In deciding the choice of law, a federal court sitting in diversity must first characterize the action as one sounding in contract, property, or tort. Continental Oil Co. v. General American Transp. Corp., 409 F. Supp. 288, 293 (S.D.Tex.1976). A federal court must classify the action in accordance with the law of the forum. Id. Under either of two possible theories, this cause of action sounds in Texas contract law. First, if the action is characterized as one for the enforcement of a settlement agreement, settlements are governed by the principles of contract law. Montanaro v. Montanaro, 946 S.W.2d 428, 430 (Tex.App.1997); Shaw v. Kennedy, 879 S.W.2d 240, 247 (Tex.App.1994). Second, if the action is viewed as one to determine the rights of the parties to a sale of timber, under Texas law such a transaction involves a contract for the sale of goods, not realty. V.T.C.A., BUS. & C.CODE § 2.107 (WEST 1994); and see Kirby Forest Industries, Inc. v. Dobbs, 743 S.W.2d 348, 354 (Tex.App.1987). Therefore, this court will evaluate the choice of law issue under the milieu of contract law.

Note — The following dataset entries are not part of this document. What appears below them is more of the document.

-- ==== Sys2Proof/Certificates/Slice0/Obligations.lean ====
section
/-! DEFINITION. The statements about the model, one definition each. The first part is about every step and about the
operations that the commands share (posting, completing and taking a task, the tail of a step, the sequencer's choice,
placing a request); the statements about single commands give the next state in terms of these. -/
section Statements

open Sys2Proof Sys2Proof.Machine

/-! ### Every step -/

/-- A step runs the command at the front of the queue on the state with the queue's rest; an empty queue idles
(log 3). -/
def Obligations.StepRunsFrontCommand : Prop :=
  (∀ (c : Instr) (rest : List Instr) (s : State),
    step { s with pending := c :: rest } = exec c { s with pending := rest }) ∧
  ∀ s : State, s.pending = [] → step s = .next s

/-- Every command answers a next state, whatever its operands and the state, and leaves the waiting commands alone: the
manual names no stop, and a command that cannot arise in the present state changes nothing (log 1). -/
def Obligations.CommandsAnswerNext : Prop :=
  ∀ (c : Instr) (s : State), ∃ t, exec c s = .next t ∧ t.pending = s.pending

/-- Every step keeps the permits and the blocker sets in line with their inputs (R155, R156). -/
def Obligations.PermitsFollowKept : Prop :=
  ∀ s t : State, s.permitsFollow → step s = .next t → t.permitsFollow

/-- R155: a permit output is high exactly when every condition holds, wherever the permits follow. -/
def Obligations.PermitOutputExactly : Prop :=
  ∀ (s : State) (g : GroupId), s.permitsFollow → (s.permitOutput g = true ↔ s.power = .on ∧ s.mayRun g)

/-- R161, R154: a blocker set names one reason for each condition that fails, and is empty exactly when the permit is
ON. -/
def Obligations.BlockerSetsNameReasons : Prop :=
  ∀ (s : State) (g : GroupId), s.permitsFollow → s.power = .on →
    let b := s.permits.blockers[g.val]
    (b.getLsbD 0 = true ↔ s.device ≠ .running) ∧ (b.getLsbD 1 = true ↔ s.inhibitN = false) ∧
    (b.getLsbD 2 = true ↔ s.permits.groupEnable.getLsbD g.val = false) ∧
    (b.getLsbD 3 = true ↔ s.permits.holds.getLsbD g.val = true) ∧
    (b.getLsbD 4 = true ↔ ∃ p : PosId, (s.pos p).enabled = true ∧ (s.pos p).applied.group = some g ∧
      (s.pos p).applied.enforcement = .enforce ∧ ¬ (s.pos p).allows) ∧
    (∀ i : Nat, 5 ≤ i → b.getLsbD i = false) ∧ (b = 0 ↔ s.permitOutput g = true)

/-- Every step keeps the canonical form of the exchange memory. -/
def Obligations.MemoryCanonicalKept : Prop :=
  ∀ s t : State, s.memCanonical → step s = .next t → t.memCanonical

/-- R175: every step keeps the watch queue free of duplicates, so it never holds more than 33 entries. -/
def Obligations.WatchQueueKept : Prop :=
  (∀ s t : State, s.watchDistinct → step s = .next t → t.watchDistinct) ∧
  ∀ s : State, s.watchDistinct → s.watch.length ≤ 33

/-- R166, R169, R170: every step keeps lock state, attempts left and slot 0 in agreement. -/
def Obligations.LockSoundKept : Prop :=
  ∀ s t : State, s.lockSound → step s = .next t → t.lockSound

/-- R179, R83: every step keeps the settings and the calibration records in their ranges. -/
def Obligations.RangesKept : Prop :=
  ∀ s t : State, s.settingsInRange → s.calInRange → step s = .next t → t.settingsInRange ∧ t.calInRange

/-- Table 1 of Exchange Memory: no command but a host write, the supply, reset and RETIRED_EXPORT changes a byte that
the host writes. -/
def Obligations.HostBytesKept : Prop :=
  ∀ (c : Instr) (s t : State) (a : Nat), writesHostBytes c = false → hostByte a = true → exec c s = .next t →
    t.mem.read a = s.mem.read a

/-- The invariants hold at reset. -/
def Obligations.InvariantsHoldAtReset : Prop :=
  State.reset.permitsFollow ∧ State.reset.memCanonical ∧ State.reset.watchDistinct ∧ State.reset.lockSound ∧
    State.reset.settingsInRange ∧ State.reset.calInRange

/-! ### Postings, tasks and the tail of a step -/

/-- R177, R178, R192, R193: a posting raises the edition by 2 (made whole in one step, log 4), writes the whole record
with its present values, sets POSTED, and changes nothing else; the bytes of the device block, of a state half and of
its extension are the fields of Tables 3 and 5 of Formats at their offsets, unassigned bytes 0, with the codes of Table
2. (That a posting made in STARTING is kept is log 47, the model's choice.) -/
def Obligations.RecordsPosted : Prop :=
  (∀ s : State, let t := s.postBlock
    t = { s with blockEdition := s.blockEdition + 2, blockDirty := false, mem := t.mem,
                 attention := s.attention ||| 0b0001 } ∧
    t.mem.bytes 0x0000 128 = t.blockBytes ∧ t.mem.bytes 0x0D00 144 = t.calBytes ∧
    ∀ a, a < Memory.size → ¬ a < 128 → ¬ (0x0D00 ≤ a ∧ a < 0x0D90) → t.mem.read a = s.mem.read a) ∧
  (∀ (s : State) (p : PosId), let t := s.postHalf p
    let x := { s.pos p with edition := (s.pos p).edition + 2, pulseDirty := false }
    t = { s.setPos p x with mem := t.mem, attention := s.attention ||| 0b0001 } ∧
    t.mem.bytes (0x0140 + 128 * p.val) 64 = x.halfBytes ∧ t.mem.bytes (0x1800 + 32 * p.val) 32 = x.extensionBytes ∧
    ∀ a, a < Memory.size → ¬ (0x0140 + 128 * p.val ≤ a ∧ a < 0x0180 + 128 * p.val) →
      ¬ (0x1800 + 32 * p.val ≤ a ∧ a < 0x1820 + 32 * p.val) → t.mem.read a = s.mem.read a) ∧
  (∀ s : State, s.blockLaidOut s.blockBytes ∧ s.calLaidOut s.calBytes) ∧
  (∀ x : Position, x.halfLaidOut x.halfBytes ∧ x.extensionLaidOut x.extensionBytes) ∧ codesOfTable2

A federal court sitting in diversity applies the choice of law rules of the forum state. Klaxon Co. v. Stentor Elec. Mfg., Co., 313 U.S. 487, 496-97, 61 S. Ct. 1020, 85 L. Ed. 1477 (1941). Under Texas choice of law rules, courts apply the substantive law of the state having the most significant relationship to the litigation. DeSantis v. Wackenhut Corp., 793 S.W.2d 670, 677-679 (Tex.1990) (adopting the Restatement approach); see also RESTATEMENT (SECOND) OF CONFLICT OF LAWS § 188 (1971). Under section 188 of the Restatement (Second) of Conflict of Laws, the choice of law for a contract cause of action is evaluated in the following way:
(2) In the absence of an effective choice of law by the parties (see § 187), the contacts to be taken into account in applying the principles of § 6 to determine the law applicable to an issue include:
(a) the place of contracting,
(b) the place of negotiation of the contract,
(c) the place of performance,
*704 (d) the location of the subject matter of the contract, and
(e) the domicil, residence, nationality, place of incorporation and place of business of the parties.

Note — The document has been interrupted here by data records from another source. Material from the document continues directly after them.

theorem State.memOk_takeReady {s t : State} {k : SlotId} (h : s.takeReady = some (k, t)) (hs : s.memOk) : t.memOk := by
  unfold State.takeReady State.takeOwner State.takeEntry at h
  by_cases hc : s.power = .on ∧ s.device ≠ .starting
  · rw [if_pos hc] at h
    rcases hw : s.watch with _ | ⟨i, rest⟩
    · simp [hw] at h
    · simp only [hw] at h
      rcases hs' : slotOfWatch i with _ | j
      · simp [hs'] at h
      · simp only [hs', Option.map_some] at h
        split at h
        · cases h
          exact State.memOk_takeSlot _ _ hs
        · simp at h
  · simp [hc] at h

theorem State.removalAtHead_cases {s t : State} {p : PosId} {u : Word64} (h : s.removalAtHead p u = some t) :
    ∃ k r, s.takeReady = some (k, r) ∧ (t = r.releaseHeld k p u ∨ t = r.removeUid k u (r.barredWith u)) := by
  unfold State.removalAtHead at h
  rcases hr : s.takeReady with _ | ⟨k, r⟩
  · simp [hr] at h
  · simp only [hr] at h
    refine ⟨k, r, rfl, ?_⟩
    split at h
    · cases h; exact Or.inl rfl
    · split at h
      · cases h; exact Or.inr rfl
      · simp at h

/-- R147: what may come between a RETIRED finding and its hand-off: nothing but a draw, or the removal at the head. -/
theorem State.beforeHandOff_cases (s : State) (p : PosId) :
    s.beforeHandOff p = s ∨ s.beforeHandOff p = s.draw ∨
      ∃ u t, (s.pos p).boundUid = some u ∧ s.removalAtHead p u = some t ∧ s.beforeHandOff p = t.draw := by
  unfold State.beforeHandOff
  rcases hu : (s.pos p).boundUid with _ | u
  · exact Or.inl rfl
  · rcases ht : s.removalAtHead p u with _ | t
    · exact Or.inl (by simp only [ht])
    · simp only [ht]
      split
      · exact Or.inr (Or.inr ⟨u, t, rfl, ht, rfl⟩)
      · exact Or.inr (Or.inl rfl)

theorem State.framePast_beforeHandOff (s : State) (p : PosId) : s.framePast (s.beforeHandOff p) := by
  rcases s.beforeHandOff_cases p with h | h | ⟨u, t, _, ht, h⟩
  · rw [h]; exact State.framePast_of_eq rfl
  · rw [h]; exact State.framePast_of_eq (by simp)
  · obtain ⟨k, r, hr, e⟩ := State.removalAtHead_cases ht
    rw [h]
    refine State.framePast_of_right (State.framePast_takeReady hr) ?_
    rcases e with e | e <;> simp [e]

@[simp] theorem State.memOk_beforeHandOff (s : State) (p : PosId) (hs : s.memOk) : (s.beforeHandOff p).memOk := by
  rcases s.beforeHandOff_cases p with h | h | ⟨u, t, _, ht, h⟩
  · rw [h]; exact hs
  · rw [h]; simpa using hs
  · obtain ⟨k, r, hr, e⟩ := State.removalAtHead_cases ht
    have := State.memOk_takeReady hr hs
    rw [h]
    rcases e with e | e <;> simp [e, this]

These contacts are to be evaluated according to their relative importance with respect to the particular issue.
Applying those factors to the facts of this case, it is clear that Texas substantive law must be applied.[2] The place of contracting and the place of the negotiation of the contract were Texas in the Texas offices of attorneys of the two parties. The place of performance of the contract is Texas because the timber to be harvested is located in Texas and the money was to be delivered to Defendants' attorney's office in Texas. The location of the subject matter of the contract was the property described in the Hardin County, Texas deed and located in Hardin County. Finally, Plaintiff is not a resident Texas, but Plaintiff chose the state of Texas as the forum. The state with the most significant relationship to the transaction and the parties is Texas. Therefore, Texas contract law and its pertinent rules of construction must be applied in interpreting and enforcing the settlement agreement.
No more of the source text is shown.